-- ==== Sys2Proof/Config.lean ====
section
/-! DEFINITION. The fixed figures of the spec (R7, R8), the parameters the spec leaves open (R9, R10, R12, R85), and the one
source of free values. -/

namespace Sys2Proof

/-- MAX_CSRC (R7). -/
abbrev Config.maxCsrc : Nat := 15

/-- AES67_PORT, the UDP port of every bind (R8). -/
abbrev Config.aes67Port : Nat := 5004

/-- The free values: what the spec calls unspecified, "any value" (U1 to U4, U27). `freeNat draw element` is the value
the draw numbered `draw` gives to one element; it has no body, so no proof can know it (log entry 10). -/
opaque Config.freeNat : Nat → Nat → Nat

/-- The named parameters a model takes as an argument (R9, R10, R12, R85). They are not state (R59): they ride in State so
that every statement quantifies over them, and no step writes them (log entry 3, DESIGN CHOICE). -/
structure Params where
  /-- MAX_DATAGRAM, the capacity of PKTBUF in bytes (R9). -/
  maxDatagram : Nat
  /-- REG_BASE, the base address of the host register block (R12). -/
  regBase : Nat
  /-- The size in bytes of the window the platform gives the block (R41, R85). -/
  windowBytes : Nat
  /-- NET_QUEUE_DEPTH, the capacity of Net's socket queue (R12, R57). -/
  netQueueDepth : Nat
  /-- RX_TIMEOUT; no rule reads it (R10). -/
  rxTimeout : Nat
  deriving DecidableEq, Repr

/-- What the spec asks of the parameters: MAX_DATAGRAM ≥ 13 (R9). That the register block is 4-aligned and that the window
holds the mapped registers is the model's reading of R31 and R87 (log entry 4). -/
abbrev Params.wf (p : Params) : Prop :=
  13 ≤ p.maxDatagram ∧ p.regBase % 4 = 0 ∧ 0x28 ≤ p.windowBytes

/-- The parameters State.reset carries: the capacity R9 suggests, and values of the model's choosing for the rest
(log entry 3, DESIGN CHOICE). -/
def Params.default : Params where
  maxDatagram := 1472
  regBase := 0
  windowBytes := 256
  netQueueDepth := 16
  rxTimeout := 5

end Sys2Proof
end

● **Work task**: Starting at the line above that contains "the draw numbered", repeat each line exactly up to and including the line that contains "rxTimeout : Nat", and stop there.

● **Your response**:
the draw numbered `draw` gives to one element; it has no body, so no proof can know it (log entry 10). -/
opaque Config.freeNat : Nat → Nat → Nat

/-- The named parameters a model takes as an argument (R9, R10, R12, R85). They are not state (R59): they ride in State so
that every statement quantifies over them, and no step writes them (log entry 3, DESIGN CHOICE). -/
structure Params where
  /-- MAX_DATAGRAM, the capacity of PKTBUF in bytes (R9). -/
  maxDatagram : Nat
  /-- REG_BASE, the base address of the host register block (R12). -/
  regBase : Nat
  /-- The size in bytes of the window the platform gives the block (R41, R85). -/
  windowBytes : Nat
  /-- NET_QUEUE_DEPTH, the capacity of Net's socket queue (R12, R57). -/
  netQueueDepth : Nat
  /-- RX_TIMEOUT; no rule reads it (R10). -/
  rxTimeout : Nat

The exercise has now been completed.